# Another New One... Omega Megaquartz 32khz



## JonW (Mar 23, 2005)

This is a cal. 1310, which is a very early quartz. you use the set buttons either side of the crown to set the secs hand forward 1 sec (push stops it until you let go) and the other one does the date. The first pull of the crown sets the hour for use when travelling and it will automatically work out where it needs to be when you push the crown back in. Second pull is mins. Day is set with rolling on the hours, but once its set you never need to reset that, so its less of a biggie than you first think.

This is a large watch for the period at 40mm wide and 12mm tall, and its a heavy chunk of watch. It keeps great time, as do all my 1310s.

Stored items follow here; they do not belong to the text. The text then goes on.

/-! `State.disarmCircular` -/

@[simp] theorem State.disarmCircular_cfg : (s.disarmCircular).cfg = s.cfg := rfl
@[simp] theorem State.disarmCircular_buf : (s.disarmCircular).buf = s.buf := rfl
@[simp] theorem State.disarmCircular_cursor : (s.disarmCircular).cursor = s.cursor := rfl
@[simp] theorem State.disarmCircular_ledCount : (s.disarmCircular).ledCount = s.ledCount := rfl
@[simp] theorem State.disarmCircular_done : (s.disarmCircular).done = s.done := rfl
@[simp] theorem State.disarmCircular_circ : (s.disarmCircular).circ = false := rfl
@[simp] theorem State.disarmCircular_len : (s.disarmCircular).len = s.len := rfl
@[simp] theorem State.disarmCircular_rem : (s.disarmCircular).rem = s.rem := rfl
@[simp] theorem State.disarmCircular_evh : (s.disarmCircular).evh = s.evh := rfl
@[simp] theorem State.disarmCircular_evf : (s.disarmCircular).evf = s.evf := rfl
@[simp] theorem State.disarmCircular_irqen : (s.disarmCircular).irqen = s.irqen := rfl
@[simp] theorem State.disarmCircular_inited : (s.disarmCircular).inited = s.inited := rfl
@[simp] theorem State.disarmCircular_wire : (s.disarmCircular).wire = s.wire := rfl
@[simp] theorem State.disarmCircular_calls : (s.disarmCircular).calls = s.calls := rfl
@[simp] theorem State.disarmCircular_fault : (s.disarmCircular).fault = s.fault := rfl
@[simp] theorem State.disarmCircular_result : (s.disarmCircular).result = s.result := rfl
@[simp] theorem State.disarmCircular_trace : (s.disarmCircular).trace = s.trace := rfl
@[simp] theorem State.disarmCircular_bench : (s.disarmCircular).bench = s.bench := rfl
@[simp] theorem State.disarmCircular_answers : (s.disarmCircular).answers = s.answers := rfl
@[simp] theorem State.disarmCircular_draws : (s.disarmCircular).draws = s.draws := rfl

/-! `State.setLength` -/

@[simp] theorem State.setLength_cfg (n : Nat) : (s.setLength n).cfg = s.cfg := rfl
@[simp] theorem State.setLength_buf (n : Nat) : (s.setLength n).buf = s.buf := rfl
@[simp] theorem State.setLength_cursor (n : Nat) : (s.setLength n).cursor = s.cursor := rfl
@[simp] theorem State.setLength_ledCount (n : Nat) : (s.setLength n).ledCount = s.ledCount := rfl
@[simp] theorem State.setLength_done (n : Nat) : (s.setLength n).done = s.done := rfl
@[simp] theorem State.setLength_circ (n : Nat) : (s.setLength n).circ = s.circ := rfl
@[simp] theorem State.setLength_len (n : Nat) : (s.setLength n).len = n := rfl
@[simp] theorem State.setLength_rem (n : Nat) : (s.setLength n).rem = n := rfl
@[simp] theorem State.setLength_evh (n : Nat) : (s.setLength n).evh = s.evh := rfl
@[simp] theorem State.setLength_evf (n : Nat) : (s.setLength n).evf = s.evf := rfl
@[simp] theorem State.setLength_irqen (n : Nat) : (s.setLength n).irqen = s.irqen := rfl
@[simp] theorem State.setLength_inited (n : Nat) : (s.setLength n).inited = s.inited := rfl
@[simp] theorem State.setLength_wire (n : Nat) : (s.setLength n).wire = s.wire := rfl
@[simp] theorem State.setLength_calls (n : Nat) : (s.setLength n).calls = s.calls := rfl
@[simp] theorem State.setLength_fault (n : Nat) : (s.setLength n).fault = s.fault := rfl
@[simp] theorem State.setLength_result (n : Nat) : (s.setLength n).result = s.result := rfl
@[simp] theorem State.setLength_trace (n : Nat) : (s.setLength n).trace = s.trace := rfl
@[simp] theorem State.setLength_bench (n : Nat) : (s.setLength n).bench = s.bench := rfl
@[simp] theorem State.setLength_answers (n : Nat) : (s.setLength n).answers = s.answers := rfl
@[simp] theorem State.setLength_draws (n : Nat) : (s.setLength n).draws = s.draws := rfl

/-! `State.logCall` -/

@[simp] theorem State.logCall_cfg (i : Int) : (s.logCall i).cfg = s.cfg := rfl
@[simp] theorem State.logCall_buf (i : Int) : (s.logCall i).buf = s.buf := rfl
@[simp] theorem State.logCall_cursor (i : Int) : (s.logCall i).cursor = s.cursor := rfl
@[simp] theorem State.logCall_ledCount (i : Int) : (s.logCall i).ledCount = s.ledCount := rfl
@[simp] theorem State.logCall_done (i : Int) : (s.logCall i).done = s.done := rfl
@[simp] theorem State.logCall_circ (i : Int) : (s.logCall i).circ = s.circ := rfl
@[simp] theorem State.logCall_len (i : Int) : (s.logCall i).len = s.len := rfl
@[simp] theorem State.logCall_rem (i : Int) : (s.logCall i).rem = s.rem := rfl
@[simp] theorem State.logCall_evh (i : Int) : (s.logCall i).evh = s.evh := rfl
@[simp] theorem State.logCall_evf (i : Int) : (s.logCall i).evf = s.evf := rfl
@[simp] theorem State.logCall_irqen (i : Int) : (s.logCall i).irqen = s.irqen := rfl
@[simp] theorem State.logCall_inited (i : Int) : (s.logCall i).inited = s.inited := rfl
@[simp] theorem State.logCall_wire (i : Int) : (s.logCall i).wire = s.wire := rfl
@[simp] theorem State.logCall_calls (i : Int) : (s.logCall i).calls = s.calls ++ [i] := rfl
@[simp] theorem State.logCall_fault (i : Int) : (s.logCall i).fault = s.fault := rfl
@[simp] theorem State.logCall_result (i : Int) : (s.logCall i).result = s.result := rfl
@[simp] theorem State.logCall_trace (i : Int) : (s.logCall i).trace = s.trace := rfl
@[simp] theorem State.logCall_bench (i : Int) : (s.logCall i).bench = s.bench := rfl
@[simp] theorem State.logCall_answers (i : Int) : (s.logCall i).answers = s.answers.tail := rfl
@[simp] theorem State.logCall_draws (i : Int) : (s.logCall i).draws = s.draws + 1 := rfl

/-! `State.raise` -/

@[simp] theorem State.raise_cfg (f : Fault) : (s.raise f).cfg = s.cfg := rfl
@[simp] theorem State.raise_buf (f : Fault) : (s.raise f).buf = s.buf := rfl
@[simp] theorem State.raise_cursor (f : Fault) : (s.raise f).cursor = s.cursor := rfl
@[simp] theorem State.raise_ledCount (f : Fault) : (s.raise f).ledCount = s.ledCount := rfl
@[simp] theorem State.raise_done (f : Fault) : (s.raise f).done = s.done := rfl
@[simp] theorem State.raise_circ (f : Fault) : (s.raise f).circ = s.circ := rfl
@[simp] theorem State.raise_len (f : Fault) : (s.raise f).len = s.len := rfl
@[simp] theorem State.raise_rem (f : Fault) : (s.raise f).rem = s.rem := rfl
@[simp] theorem State.raise_evh (f : Fault) : (s.raise f).evh = s.evh := rfl
@[simp] theorem State.raise_evf (f : Fault) : (s.raise f).evf = s.evf := rfl
@[simp] theorem State.raise_irqen (f : Fault) : (s.raise f).irqen = s.irqen := rfl
@[simp] theorem State.raise_inited (f : Fault) : (s.raise f).inited = s.inited := rfl
@[simp] theorem State.raise_wire (f : Fault) : (s.raise f).wire = s.wire := rfl
@[simp] theorem State.raise_calls (f : Fault) : (s.raise f).calls = s.calls := rfl
@[simp] theorem State.raise_fault (f : Fault) : (s.raise f).fault = s.fault.or (some f) := rfl
@[simp] theorem State.raise_result (f : Fault) : (s.raise f).result = s.result := rfl
@[simp] theorem State.raise_trace (f : Fault) : (s.raise f).trace = s.trace := rfl
@[simp] theorem State.raise_bench (f : Fault) : (s.raise f).bench = s.bench := rfl
@[simp] theorem State.raise_answers (f : Fault) : (s.raise f).answers = s.answers := rfl
@[simp] theorem State.raise_draws (f : Fault) : (s.raise f).draws = s.draws := rfl

/-! `State.interruptEntry` -/

@[simp] theorem State.interruptEntry_cfg : (s.interruptEntry).cfg = s.cfg := rfl
@[simp] theorem State.interruptEntry_buf : (s.interruptEntry).buf = s.buf := rfl
@[simp] theorem State.interruptEntry_cursor : (s.interruptEntry).cursor = s.cursor := rfl
@[simp] theorem State.interruptEntry_ledCount : (s.interruptEntry).ledCount = s.ledCount := rfl
@[simp] theorem State.interruptEntry_done : (s.interruptEntry).done = s.done := rfl
@[simp] theorem State.interruptEntry_circ : (s.interruptEntry).circ = s.circ := rfl
@[simp] theorem State.interruptEntry_len : (s.interruptEntry).len = s.len := rfl
@[simp] theorem State.interruptEntry_rem : (s.interruptEntry).rem = s.rem := rfl
@[simp] theorem State.interruptEntry_evh : (s.interruptEntry).evh = s.evh := rfl
@[simp] theorem State.interruptEntry_evf : (s.interruptEntry).evf = s.evf := rfl
@[simp] theorem State.interruptEntry_irqen : (s.interruptEntry).irqen = s.irqen := rfl
@[simp] theorem State.interruptEntry_inited : (s.interruptEntry).inited = s.inited := rfl
@[simp] theorem State.interruptEntry_wire : (s.interruptEntry).wire = s.wire := rfl
@[simp] theorem State.interruptEntry_calls : (s.interruptEntry).calls = s.calls := rfl
@[simp] theorem State.interruptEntry_fault : (s.interruptEntry).fault = s.fault := rfl
@[simp] theorem State.interruptEntry_result : (s.interruptEntry).result = s.result := rfl
@[simp] theorem State.interruptEntry_trace : (s.interruptEntry).trace = s.trace := rfl
@[simp] theorem State.interruptEntry_bench : (s.interruptEntry).bench = s.bench := rfl
@[simp] theorem State.interruptEntry_answers : (s.interruptEntry).answers = s.answers := rfl
@[simp] theorem State.interruptEntry_draws : (s.interruptEntry).draws = s.draws := rfl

The strap is an interesting one, its patterned like shark on the top and uses a deployant No. 27 Omega clasp like the Chronostops etc. On the inside of one side of the strap the following is embossed 'No.1216', ive no idea what that is unless it relates to the part number of the strap.


----------



## strange_too (Feb 19, 2007)

Nice shape, certainly more *dress* than anything you've got. The strap sounds interesting, would be good to see it in the flesh.


----------



## Bladerunner (Jun 4, 2006)

Like the deep blue dial, nice


----------



## JonW (Mar 23, 2005)

Howard, Ive got quite a few dress watches actually 

Alan, Thanks mate, Ive got a couple of similar Omega dials like this now... great metailic look to them


----------



## strange_too (Feb 19, 2007)

JonW said:


> Howard, Ive got quite a few dress watches actually


I know, I was being a cheeky b**tard









The dial colour reminds me of my '72 Seamaster


----------



## ESL (Jan 27, 2004)

Used to have a "Mega" - often wished I had kept it...


----------